Another conquistador, Gonzalo Fernández del Oviedo, associates this mirror or light shining out of the darkness - two of which he glimpsed in the Strait of Magellan - with the precious stone that dragons were thought to have hidden in their brain. He took his knowledge from Isidore of Seville, who wrote in his Etymologies: 'It is taken from the dragon’s brain but does not harden into a gem unless the head is cut from the living beast; wizards, for this reason, cut the heads from sleeping dragons. Men bold enough to venture into dragon lairs scatter grain that has been doctored to make these beasts drowsy, and when they have fallen asleep their heads are struck off and the gems plucked out.'

Here we are reminded of Shakespeare’s toad (As You Like It, II, i), which, though ‘ugly and venomous, Wears yet a precious jewel in his head . . .’  Possession of the Carbuncle’s jewel offered fortune and luck. Barco Centenera underwent many hardships hunting the reaches of Paraguayan rivers and jungles for the elusive creature; he never found it. Down to this day we know nothing more about the beast and its secret head stone."

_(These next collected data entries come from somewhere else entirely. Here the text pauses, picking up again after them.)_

-- ==== Sys2Proof/Laws/State.lean ====
section
/-! SUPPORT. For each named update of the state, each field after it. All true by definition. -/

namespace Sys2Proof.Machine

variable (s : State)

/-! ### withInputs -/

@[simp] theorem withInputs_cfg (ins : List Instant) : (s.withInputs ins).cfg = s.cfg := rfl
@[simp] theorem withInputs_cmd (ins : List Instant) : (s.withInputs ins).cmd = s.cmd := rfl
@[simp] theorem withInputs_busy (ins : List Instant) : (s.withInputs ins).busy = s.busy := rfl
@[simp] theorem withInputs_fail (ins : List Instant) : (s.withInputs ins).fail = s.fail := rfl
@[simp] theorem withInputs_tickp (ins : List Instant) : (s.withInputs ins).tickp = s.tickp := rfl
@[simp] theorem withInputs_ovr (ins : List Instant) : (s.withInputs ins).ovr = s.ovr := rfl
@[simp] theorem withInputs_cfgok (ins : List Instant) : (s.withInputs ins).cfgok = s.cfgok := rfl
@[simp] theorem withInputs_src (ins : List Instant) : (s.withInputs ins).src = s.src := rfl
@[simp] theorem withInputs_tickEn (ins : List Instant) : (s.withInputs ins).tickEn = s.tickEn := rfl
@[simp] theorem withInputs_halt (ins : List Instant) : (s.withInputs ins).halt = s.halt := rfl
@[simp] theorem withInputs_err (ins : List Instant) : (s.withInputs ins).err = s.err := rfl
@[simp] theorem withInputs_ops (ins : List Instant) : (s.withInputs ins).ops = s.ops := rfl
@[simp] theorem withInputs_res (ins : List Instant) : (s.withInputs ins).res = s.res := rfl
@[simp] theorem withInputs_capacity (ins : List Instant) : (s.withInputs ins).capacity = s.capacity := rfl
@[simp] theorem withInputs_cursor (ins : List Instant) : (s.withInputs ins).cursor = s.cursor := rfl
@[simp] theorem withInputs_dt (ins : List Instant) : (s.withInputs ins).dt = s.dt := rfl
@[simp] theorem withInputs_hw (ins : List Instant) : (s.withInputs ins).hw = s.hw := rfl
@[simp] theorem withInputs_dbuf (ins : List Instant) : (s.withInputs ins).dbuf = s.dbuf := rfl
@[simp] theorem withInputs_bte (ins : List Instant) : (s.withInputs ins).bte = s.bte := rfl
@[simp] theorem withInputs_seq (ins : List Instant) : (s.withInputs ins).seq = s.seq := rfl
@[simp] theorem withInputs_tx (ins : List Instant) : (s.withInputs ins).tx = s.tx := rfl
@[simp] theorem withInputs_env (ins : List Instant) : (s.withInputs ins).env = { s.env with inputs := ins } := rfl

@[simp] theorem withInputs_upcoming (i : Instant) (ins : List Instant) :
    (s.withInputs (i :: ins)).env.upcoming = i :: ins := rfl

/-! ### logPrim -/

@[simp] theorem logPrim_cfg (p : PrimEvent) : (s.logPrim p).cfg = s.cfg := rfl
@[simp] theorem logPrim_cmd (p : PrimEvent) : (s.logPrim p).cmd = s.cmd := rfl
@[simp] theorem logPrim_busy (p : PrimEvent) : (s.logPrim p).busy = s.busy := rfl
@[simp] theorem logPrim_fail (p : PrimEvent) : (s.logPrim p).fail = s.fail := rfl
@[simp] theorem logPrim_tickp (p : PrimEvent) : (s.logPrim p).tickp = s.tickp := rfl
@[simp] theorem logPrim_ovr (p : PrimEvent) : (s.logPrim p).ovr = s.ovr := rfl
@[simp] theorem logPrim_cfgok (p : PrimEvent) : (s.logPrim p).cfgok = s.cfgok := rfl
@[simp] theorem logPrim_src (p : PrimEvent) : (s.logPrim p).src = s.src := rfl
@[simp] theorem logPrim_tickEn (p : PrimEvent) : (s.logPrim p).tickEn = s.tickEn := rfl
@[simp] theorem logPrim_halt (p : PrimEvent) : (s.logPrim p).halt = s.halt := rfl
@[simp] theorem logPrim_err (p : PrimEvent) : (s.logPrim p).err = s.err := rfl
@[simp] theorem logPrim_ops (p : PrimEvent) : (s.logPrim p).ops = s.ops := rfl
@[simp] theorem logPrim_res (p : PrimEvent) : (s.logPrim p).res = s.res := rfl
@[simp] theorem logPrim_capacity (p : PrimEvent) : (s.logPrim p).capacity = s.capacity := rfl
@[simp] theorem logPrim_cursor (p : PrimEvent) : (s.logPrim p).cursor = s.cursor := rfl
@[simp] theorem logPrim_dt (p : PrimEvent) : (s.logPrim p).dt = s.dt := rfl
@[simp] theorem logPrim_hw (p : PrimEvent) : (s.logPrim p).hw = s.hw := rfl
@[simp] theorem logPrim_dbuf (p : PrimEvent) : (s.logPrim p).dbuf = s.dbuf := rfl
@[simp] theorem logPrim_bte (p : PrimEvent) : (s.logPrim p).bte = s.bte := rfl
@[simp] theorem logPrim_seq (p : PrimEvent) : (s.logPrim p).seq = s.seq := rfl
@[simp] theorem logPrim_tx (p : PrimEvent) : (s.logPrim p).tx = s.tx := rfl
@[simp] theorem logPrim_env (p : PrimEvent) : (s.logPrim p).env = { s.env with prims := s.env.prims ++ [p] } := rfl

/-! ### logRead -/

@[simp] theorem logRead_cfg (a : HostAddr) (v : Byte) : (s.logRead a v).cfg = s.cfg := rfl
@[simp] theorem logRead_cmd (a : HostAddr) (v : Byte) : (s.logRead a v).cmd = s.cmd := rfl
@[simp] theorem logRead_busy (a : HostAddr) (v : Byte) : (s.logRead a v).busy = s.busy := rfl
@[simp] theorem logRead_fail (a : HostAddr) (v : Byte) : (s.logRead a v).fail = s.fail := rfl
@[simp] theorem logRead_tickp (a : HostAddr) (v : Byte) : (s.logRead a v).tickp = s.tickp := rfl
@[simp] theorem logRead_ovr (a : HostAddr) (v : Byte) : (s.logRead a v).ovr = s.ovr := rfl
@[simp] theorem logRead_cfgok (a : HostAddr) (v : Byte) : (s.logRead a v).cfgok = s.cfgok := rfl
@[simp] theorem logRead_src (a : HostAddr) (v : Byte) : (s.logRead a v).src = s.src := rfl
@[simp] theorem logRead_tickEn (a : HostAddr) (v : Byte) : (s.logRead a v).tickEn = s.tickEn := rfl
@[simp] theorem logRead_halt (a : HostAddr) (v : Byte) : (s.logRead a v).halt = s.halt := rfl
@[simp] theorem logRead_err (a : HostAddr) (v : Byte) : (s.logRead a v).err = s.err := rfl
@[simp] theorem logRead_ops (a : HostAddr) (v : Byte) : (s.logRead a v).ops = s.ops := rfl
@[simp] theorem logRead_res (a : HostAddr) (v : Byte) : (s.logRead a v).res = s.res := rfl
@[simp] theorem logRead_capacity (a : HostAddr) (v : Byte) : (s.logRead a v).capacity = s.capacity := rfl
@[simp] theorem logRead_cursor (a : HostAddr) (v : Byte) : (s.logRead a v).cursor = s.cursor := rfl
@[simp] theorem logRead_dt (a : HostAddr) (v : Byte) : (s.logRead a v).dt = s.dt := rfl
@[simp] theorem logRead_hw (a : HostAddr) (v : Byte) : (s.logRead a v).hw = s.hw := rfl
@[simp] theorem logRead_dbuf (a : HostAddr) (v : Byte) : (s.logRead a v).dbuf = s.dbuf := rfl
@[simp] theorem logRead_bte (a : HostAddr) (v : Byte) : (s.logRead a v).bte = s.bte := rfl
@[simp] theorem logRead_seq (a : HostAddr) (v : Byte) : (s.logRead a v).seq = s.seq := rfl
@[simp] theorem logRead_tx (a : HostAddr) (v : Byte) : (s.logRead a v).tx = s.tx := rfl
@[simp] theorem logRead_env (a : HostAddr) (v : Byte) :
    (s.logRead a v).env =
      { s.env with reads := s.env.reads ++ [(a, v)] } := rfl

/-! ### drawRead -/

@[simp] theorem drawRead_cfg (a : HostAddr) : (s.drawRead a).cfg = s.cfg := rfl
@[simp] theorem drawRead_cmd (a : HostAddr) : (s.drawRead a).cmd = s.cmd := rfl
@[simp] theorem drawRead_busy (a : HostAddr) : (s.drawRead a).busy = s.busy := rfl
@[simp] theorem drawRead_fail (a : HostAddr) : (s.drawRead a).fail = s.fail := rfl
@[simp] theorem drawRead_tickp (a : HostAddr) : (s.drawRead a).tickp = s.tickp := rfl
@[simp] theorem drawRead_ovr (a : HostAddr) : (s.drawRead a).ovr = s.ovr := rfl
@[simp] theorem drawRead_cfgok (a : HostAddr) : (s.drawRead a).cfgok = s.cfgok := rfl
@[simp] theorem drawRead_src (a : HostAddr) : (s.drawRead a).src = s.src := rfl
@[simp] theorem drawRead_tickEn (a : HostAddr) : (s.drawRead a).tickEn = s.tickEn := rfl
@[simp] theorem drawRead_halt (a : HostAddr) : (s.drawRead a).halt = s.halt := rfl
@[simp] theorem drawRead_err (a : HostAddr) : (s.drawRead a).err = s.err := rfl
@[simp] theorem drawRead_ops (a : HostAddr) : (s.drawRead a).ops = s.ops := rfl
@[simp] theorem drawRead_res (a : HostAddr) : (s.drawRead a).res = s.res := rfl
@[simp] theorem drawRead_capacity (a : HostAddr) : (s.drawRead a).capacity = s.capacity := rfl
@[simp] theorem drawRead_cursor (a : HostAddr) : (s.drawRead a).cursor = s.cursor := rfl
@[simp] theorem drawRead_dt (a : HostAddr) : (s.drawRead a).dt = s.dt := rfl
@[simp] theorem drawRead_hw (a : HostAddr) : (s.drawRead a).hw = s.hw := rfl
@[simp] theorem drawRead_dbuf (a : HostAddr) : (s.drawRead a).dbuf = s.dbuf := rfl
@[simp] theorem drawRead_bte (a : HostAddr) : (s.drawRead a).bte = s.bte := rfl
@[simp] theorem drawRead_seq (a : HostAddr) : (s.drawRead a).seq = s.seq := rfl
@[simp] theorem drawRead_tx (a : HostAddr) : (s.drawRead a).tx = s.tx := rfl
@[simp] theorem drawRead_env (a : HostAddr) :
    (s.drawRead a).env =
      { s.env with reads := s.env.reads ++ [(a, Config.hostReadDraw s.env.draws)], draws := s.env.draws + 1 } := rfl
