/-- The data bytes of a Write (R149): `DBUF[BIDX]` on, in order. -/
theorem run_writeAnswers (n : Nat) (rest : List Instant) (s : State) (hb : s.busy = true)
    (ht : s.seq.task.transmitting = false) (hp : s.bte.pstate = .wdata)
    (hl : s.bte.bidx.toNat + (n + 1) = s.bte.xlen.toNat) :
    run (List.replicate (n + 1) (.answer stTxAck 0) ++ rest) s = run rest (s.dataOut (n + 1)) := by
  induction n generalizing s with
  | zero =>
    have hlt : s.bte.bidx.toNat < s.bte.xlen.toNat := by omega
    have hend : s.bte.bidx + 1#9 = s.bte.xlen.setWidth 9 := by
      rw [bidx_end_iff, bidx_succ hlt]; omega
    rw [List.replicate_succ, List.replicate_zero, List.cons_append, List.nil_append, run_cons hb,
      busyInstant_answer (s := s.withInputs rest) (by exact request_wdata hp hlt) (by simp) ht,
      takeStatus_wdata (by exact hp), ← run_withInputs rest rest (s.dataOut 1)]
    congr 1
    simp [State.dataOut, State.went, State.withInputs, hend, List.range']
    rfl
  | succ n ih =>
    have hxl := s.bte.xlen.isLt
    have hlt : s.bte.bidx.toNat < s.bte.xlen.toNat := by omega
    have hsucc := bidx_succ hlt
    have hne : ¬ s.bte.bidx + 1#9 = s.bte.xlen.setWidth 9 := by
      rw [bidx_end_iff, hsucc]; omega
    rw [List.replicate_succ, List.cons_append, run_cons hb,
      busyInstant_answer (s := s.withInputs (List.replicate (n + 1) (Instant.answer stTxAck 0) ++ rest))
        (by exact request_wdata hp hlt) (by simp) ht,
      takeStatus_wdata (by exact hp)]
    rw [ih _ ?_ ?_ ?_ ?_]
    · rw [← run_withInputs rest rest (State.dataOut _ _), ← run_withInputs rest rest (s.dataOut _)]
      congr 1
      simp only [State.dataOut, State.went, State.withInputs, List.append_assoc]
      rw [show (1 : BitVec 9) = 1#9 from rfl, hsucc, List.range'_succ]
      rfl
    · exact hb
    · exact ht
    · simp [State.went, hne]
    · simp only [State.went, withInputs_bte]
      rw [show (1 : BitVec 9) = 1#9 from rfl, hsucc]
      omega

/-! ### The whole transaction -/

/-- One answered primitive of a run, where the engine goes on. -/
theorem run_went {s : State} {p : Prim} {st d : Byte} {rest : List Instant} {e : PrimEvent} {b : Bte}
    (hb : s.busy = true) (ht : s.seq.task.transmitting = false) (hr : s.request = some p) (hp : p ≠ .stop)
    (hw : takeStatus p st d (s.withInputs rest) = (s.withInputs rest).went e b) :
    run (.answer st d :: rest) s = run rest (s.went e b) := by
  rw [run_cons hb, busyInstant_answer (by exact hr) hp (by exact ht), hw, went_withInputs, run_withInputs]

@[simp] theorem went_busy (s : State) (e : PrimEvent) (b : Bte) : (s.went e b).busy = s.busy := rfl
@[simp] theorem went_seq (s : State) (e : PrimEvent) (b : Bte) : (s.went e b).seq = s.seq := rfl
@[simp] theorem went_bte (s : State) (e : PrimEvent) (b : Bte) : (s.went e b).bte = b := rfl
@[simp] theorem went_dbuf (s : State) (e : PrimEvent) (b : Bte) : (s.went e b).dbuf = s.dbuf := rfl
@[simp] theorem went_prims (s : State) (e : PrimEvent) (b : Bte) : (s.went e b).env.prims = s.env.prims ++ [e] := rfl

/-- A transaction that stands at `P_START` with nothing transferred yet: a fresh one or a restarted one (R134). -/
structure AtStart (s : State) (kind : XKind) : Prop where
  busy : s.busy = true
  task : s.seq.task.transmitting = false
  pstate : s.bte.pstate = .start
  bidx : s.bte.bidx = 0
  kind : s.bte.xkind = kind
  aw : s.bte.xaw = 1 ∨ s.bte.xaw = 2

/-- The selection and the address bytes acknowledged, up to the last address byte's request. -/
theorem run_select {s : State} {kind : XKind} (h : AtStart s kind) {st : Byte} (hs : isStart st = true)
    (rest : List Instant) :
    run ([.answer st 0, .answer stSlawAck 0] ++ addrAnswers s.bte.xaw ++ rest) s =
      run (.answer stTxAck 0 :: rest)
        { s with
          bte := { s.bte with bstat := if s.bte.xaw = 2 then stTxAck else stSlawAck, owned := true, pstate := .addrL }
          env := { s.env with prims := s.env.prims ++
            [.sent .start st, .sent (.send (s.bte.xdev ++ 0#1)) stSlawAck] ++
              (if s.bte.xaw = 2 then [.sent (.send (s.bte.xoff.extractLsb' 8 8)) stTxAck] else []) } } := by
  have hb := h.busy
  have ht := h.task
  rw [List.append_assoc, List.cons_append, List.cons_append, List.nil_append,
    run_went hb ht (p := .start) (by simp [State.request, h.pstate]) (by decide)
      (takeStatus_start (by exact h.pstate) hs 0),
    run_went (by exact hb) (by exact ht) (p := .send (s.bte.xdev ++ 0#1)) (by simp [State.request, selectByte])
      (by simp) (takeStatus_slawAck (by simp) _ _ rfl)]
  rcases h.aw with ha | ha
  · have hn : ¬ s.bte.xaw = 2#2 := by rw [ha]; decide
    simp [addrAnswers, State.went, hn]
  · have hn : s.bte.xaw = 2#2 := ha
    simp only [addrAnswers, ha]
    rw [if_pos (by decide), List.cons_append, List.cons_append, List.nil_append,
      run_went (by exact hb) (by exact ht) (p := .send (s.bte.xoff.extractLsb' 8 8)) (by simp [State.request, hn])
        (by simp) (takeStatus_addrH (by simp [hn]) _ _)]
    simp [State.went, hn]

/-- A Read over, as its operation finds it: `DBUF` filled, `COUNT` set, `PSTATE` idle (R150, R162). -/
def State.readOver (s : State) (st st2 : Byte) (ds : List Byte) : State :=
  { s with
    dbuf := Memory.writeBytes 0 ds s.dbuf
    bte := s.bte.done .rd s.bte.xdev s.bte.xaw s.bte.xoff s.bte.xlen s.bte.iter
    env := { s.env with prims := s.env.prims ++ readPrims st st2 s.bte.xdev s.bte.xaw s.bte.xoff ds } }

/-- A Write over, as its operation finds it (R150, R162). -/
def State.writeOver (s : State) (st : Byte) : State :=
  { s with
    bte := s.bte.done .wr s.bte.xdev s.bte.xaw s.bte.xoff s.bte.xlen s.bte.iter
    env :=
      { s.env with
        prims := s.env.prims ++ writePrims st s.bte.xdev s.bte.xaw s.bte.xoff (s.dbufTake s.bte.xlen.toNat) } }

/-- The STOP of a transaction that succeeds, in a run. -/
theorem run_stopOk {s : State} (hb : s.busy = true) (ht : s.seq.task.transmitting = false)
    (h : s.bte.pstate = .stopOk) (rest : List Instant) :
    run (Instant.quiet :: rest) s =
      run rest
        (finish .ok
          { s.withInputs rest with
            bte := { s.bte with count := s.bte.xlen, pstate := .idle }
            env := { s.env with inputs := rest, prims := s.env.prims ++ [.stopped] } }) := by
  rw [run_cons hb, busyInstant_stop (by simp [State.request, h]) (by exact ht)]
  simp [takeStop, bteStop, h, PrimEvent.stopped, State.withInputs]

/-- The STOP of a transaction that fails, in a run (R151). -/
theorem run_stopFail {s : State} (hb : s.busy = true) (ht : s.seq.task.transmitting = false)
    (h : s.bte.pstate = .stopFail) (rest : List Instant) :
    run (Instant.quiet :: rest) s =
      run rest
        (finish .failed
          { s.withInputs rest with
            err := s.bte.xcode.code
            bte := { s.bte with count := 0, pstate := .idle }
            env := { s.env with inputs := rest, prims := s.env.prims ++ [.stopped] } }) := by
  rw [run_cons hb, busyInstant_stop (by simp [State.request, h]) (by exact ht)]
  simp [takeStop, bteStop, h, PrimEvent.stopped, State.withInputs, State.raise]

/-- A whole Read answered by a responsive bus (R71, R146, R150). -/
theorem run_readTrace {s : State} (h : AtStart s .rd) {st st2 : Byte} (hs : isStart st = true)
    (hs2 : isStart st2 = true) (ds : List Byte) (hl : ds.length = s.bte.xlen.toNat) (rest : List Instant) :
    run (readTrace st st2 s.bte.xaw ds ++ rest) s = run rest (finish .ok ((s.readOver st st2 ds).withInputs rest)) := by
  have hb := h.busy
  have ht := h.task
  have hn : s.bte.bidx = 0#9 := h.bidx
  have hk : s.bte.xkind = .rd := h.kind
  rw [readTrace, List.append_assoc, List.append_assoc, List.append_assoc, run_select h hs,
    run_went (by exact hb) (by exact ht) (p := .send (s.bte.xoff.extractLsb' 0 8)) (by simp [State.request])
      (by simp) (takeStatus_addrL_rd (by simp) (by simpa using hk) _ _),
    List.cons_append, List.cons_append, List.nil_append,
    run_went (by exact hb) (by exact ht) (p := .start) (by simp [State.request]) (by simp)
      (takeStatus_rstart (by simp) hs2 _),
    run_went (by exact hb) (by exact ht) (p := .send (s.bte.xdev ++ 1#1)) (by simp [State.request, selectByte])
      (by simp) (takeStatus_slarAck (by simp) _ _)]
  by_cases hds : ds = []
  · subst hds
    have hx : s.bte.xlen = 0#8 := by
      rw [← BitVec.toNat_inj, ← hl]; rfl
    simp only [dataAnswers, List.nil_append, List.cons_append]
    rw [run_stopOk (by exact hb) (by exact ht) (by simp [Bte.atEnd, hn, hx])]
    simp [State.went, State.withInputs, State.readOver, Bte.done, Memory.writeBytes, readPrims, selectPrims,
      dataPrims, hx, hn, hk]
  · have hx : ¬ s.bte.xlen = 0#8 := by
      intro hx; rw [hx] at hl; exact hds (List.length_eq_zero_iff.1 hl)
    have he : ¬ 0#9 = s.bte.xlen.setWidth 9 := by
      rw [bidx_end_iff]; intro h0; exact hds (List.length_eq_zero_iff.1 (by rw [hl, ← h0]; rfl))
    rw [run_dataAnswers ds hds _ _ (by exact hb) (by exact ht) (by simp [Bte.atEnd, hn, he])
      (by simpa [hn] using hl), List.cons_append, List.nil_append,
      run_stopOk (by exact hb) (by exact ht) (by simp [State.dataIn])]
    simp [State.went, State.withInputs, State.readOver, Bte.done, readPrims, selectPrims, State.dataIn, hx, hn, hk]

/-- A whole Write answered by a responsive bus (R71, R149, R150). -/
theorem run_writeTrace {s : State} (h : AtStart s .wr) {st : Byte} (hs : isStart st = true) (rest : List Instant) :
    run (writeTrace st s.bte.xaw s.bte.xlen.toNat ++ rest) s =
      run rest (finish .ok ((s.writeOver st).withInputs rest)) := by
  have hb := h.busy
  have ht := h.task
  have hn : s.bte.bidx = 0#9 := h.bidx
  have hk : s.bte.xkind = .wr := h.kind
  rw [writeTrace, List.append_assoc, List.append_assoc, run_select h hs,
    run_went (by exact hb) (by exact ht) (p := .send (s.bte.xoff.extractLsb' 0 8)) (by simp [State.request])
      (by simp) (takeStatus_addrL_wr (by simp) (by simpa using hk) _ _)]
  obtain hm | ⟨m, hm⟩ : s.bte.xlen.toNat = 0 ∨ ∃ m, s.bte.xlen.toNat = m + 1 := by
    cases h0 : s.bte.xlen.toNat with
    | zero => exact .inl rfl
    | succ m => exact .inr ⟨m, rfl⟩
  · have hx : s.bte.xlen = 0#8 := by
      rw [← BitVec.toNat_inj, hm]; rfl
    rw [hm, List.replicate_zero, List.nil_append, List.cons_append, List.nil_append,
      run_stopOk (by exact hb) (by exact ht) (by simp [Bte.atEnd, hn, hx])]
    simp [State.went, State.withInputs, State.writeOver, Bte.done, writePrims, selectPrims, State.dbufTake, hx, hn, hk]
  · have hx : ¬ s.bte.xlen = 0#8 := by
      intro hx; rw [hx] at hm; simp at hm
    have he : ¬ 0#9 = s.bte.xlen.setWidth 9 := by
      rw [bidx_end_iff, hm]; simp
    rw [hm, run_writeAnswers m _ _ (by exact hb) (by exact ht) (by simp [Bte.atEnd, hn, he])
      (by simpa [hn] using hm.symm), List.cons_append, List.nil_append,
      run_stopOk (by exact hb) (by exact ht) (by simp [State.dataOut])]
    simp [State.went, State.withInputs, State.writeOver, Bte.done, writePrims, selectPrims, State.dataOut,
      State.dbufTake, hn, hk, hm, List.range_eq_range']
    rfl

/-! ### A transaction from its start -/

theorem atStart_startXfer {s : State} (hb : s.busy = true) (ht : s.seq.task.transmitting = false) {aw : BitVec 2}
    (ha : aw = 1 ∨ aw = 2) (kind : XKind) (dev : DevAddr) (off : Half) (n : Byte) :
    AtStart (s.startXfer kind dev aw off n) kind :=
  ⟨hb, ht, rfl, rfl, rfl, ha⟩

/-- `MemRead` answered by a responsive bus: what its operation finds (R160, R162). -/
theorem run_memRead {s : State} (hb : s.busy = true) (ht : s.seq.task.transmitting = false) {aw : BitVec 2}
    (ha : aw = 1 ∨ aw = 2) {st st2 : Byte} (hs : isStart st = true) (hs2 : isStart st2 = true) (dev : DevAddr) (off : Half)
    (n : Byte) (ds : List Byte)
    (hl : ds.length = n.toNat) (rest : List Instant) :
    run (readTrace st st2 aw ds ++ rest) (s.memRead dev aw off n) =
      run rest
        (finish .ok
          { s with
            dbuf := Memory.writeBytes 0 ds s.dbuf
            bte := s.bte.done .rd dev aw off n 0
            env := { s.env with inputs := rest, prims := s.env.prims ++ readPrims st st2 dev aw off ds } }) :=
  run_readTrace (atStart_startXfer hb ht ha .rd dev off n) hs hs2 ds hl rest

/-- `MemWrite` answered by a responsive bus: what its operation finds (R161, R162). -/
theorem run_memWrite {s : State} (hb : s.busy = true) (ht : s.seq.task.transmitting = false) {aw : BitVec 2}
    (ha : aw = 1 ∨ aw = 2) {st : Byte} (hs : isStart st = true) (dev : DevAddr) (off : Half) (n : Byte)
    (rest : List Instant) :
    run (writeTrace st aw n.toNat ++ rest) (s.memWrite dev aw off n) =
      run rest
        (finish .ok
          { s with
            bte := s.bte.done .wr dev aw off n 0
            env :=
              { s.env with
                inputs := rest, prims := s.env.prims ++ writePrims st dev aw off (s.dbufTake n.toNat) } }) :=
  run_writeTrace (atStart_startXfer hb ht ha .wr dev off n) hs rest

/-- The engine after passes refused at their selection, standing at `P_START` again. -/
def State.refusedPasses (s : State) (sts : List Byte) : State :=
  if sts = [] then s
  else
    { s with
      bte := { s.bte with bstat := stSlawNack, owned := true, iter := s.bte.iter + BitVec.ofNat 8 sts.length }
      env := { s.env with prims := s.env.prims ++ busyPrims s.bte.xdev sts } }

/-- One pass whose selection is refused, below the bound (R137, R139). -/
theorem run_refused {s : State} {kind : XKind} (h : AtStart s kind) (hi : s.bte.iter + 1 < s.cfg.maxIter) {st : Byte}
    (hs : isStart st = true) (rest : List Instant) :
    run (.answer st 0 :: .answer stSlawNack 0 :: rest) s = run rest (s.refusedPasses [st]) := by
  have hb := h.busy
  have ht := h.task
  have hp := h.pstate
  have hn : s.bte.bidx = 0#9 := h.bidx
  rw [run_went hb ht (p := .start) (by simp [State.request, hp]) (by decide)
      (takeStatus_start (by exact hp) hs 0),
    run_went (by exact hb) (by exact ht) (p := .send (s.bte.xdev ++ 0#1)) (by simp [State.request, selectByte])
      (by simp) (takeStatus_slawNack (by simp) _ _ rfl (by exact hi))]
  simp [State.went, State.refusedPasses, busyPrims, hp, hn]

Jorge Luis Borges (1899 - 1986)
The Book of Imaginary Beings

Thursday, August 04, 2022

Act of Perception


"Although our modern way of thinking has, of course, changed a great deal relative to the ancient one, the two have had one key feature in common: i.e. they are both generally ‘blinkered’ by the notion that theories give true knowledge about ‘reality as it is’. Thus, both are led to confuse the forms and shapes induced in our perceptions by theoretical insight with a reality independent of our thought and our way of looking.
...
The illusion that the self and the world are broken into fragments originates in the kind of thought that goes beyond its proper measure and confuses its own product with the same independent reality. To end this illusion requires insight, not only into the world as a whole, but also into how the instrument of thought is working. Such insight implies an original and creative act of perception into all aspects of life, mental and physical, both through the senses and through the mind, and this is perhaps the true meaning of meditation.
...
Intelligence and material process have thus a single origin, which is ultimately the unknown totality of universal flux. In a certain sense, this implies that what have been commonly called mind and matter are abstractions from the universal flux, and that both are to be regarded as different and relatively autonomous orders within the one whole movement...It is thought responding to intelligent perception which is capable of bringing about an overall harmony of fitting between mind and matter."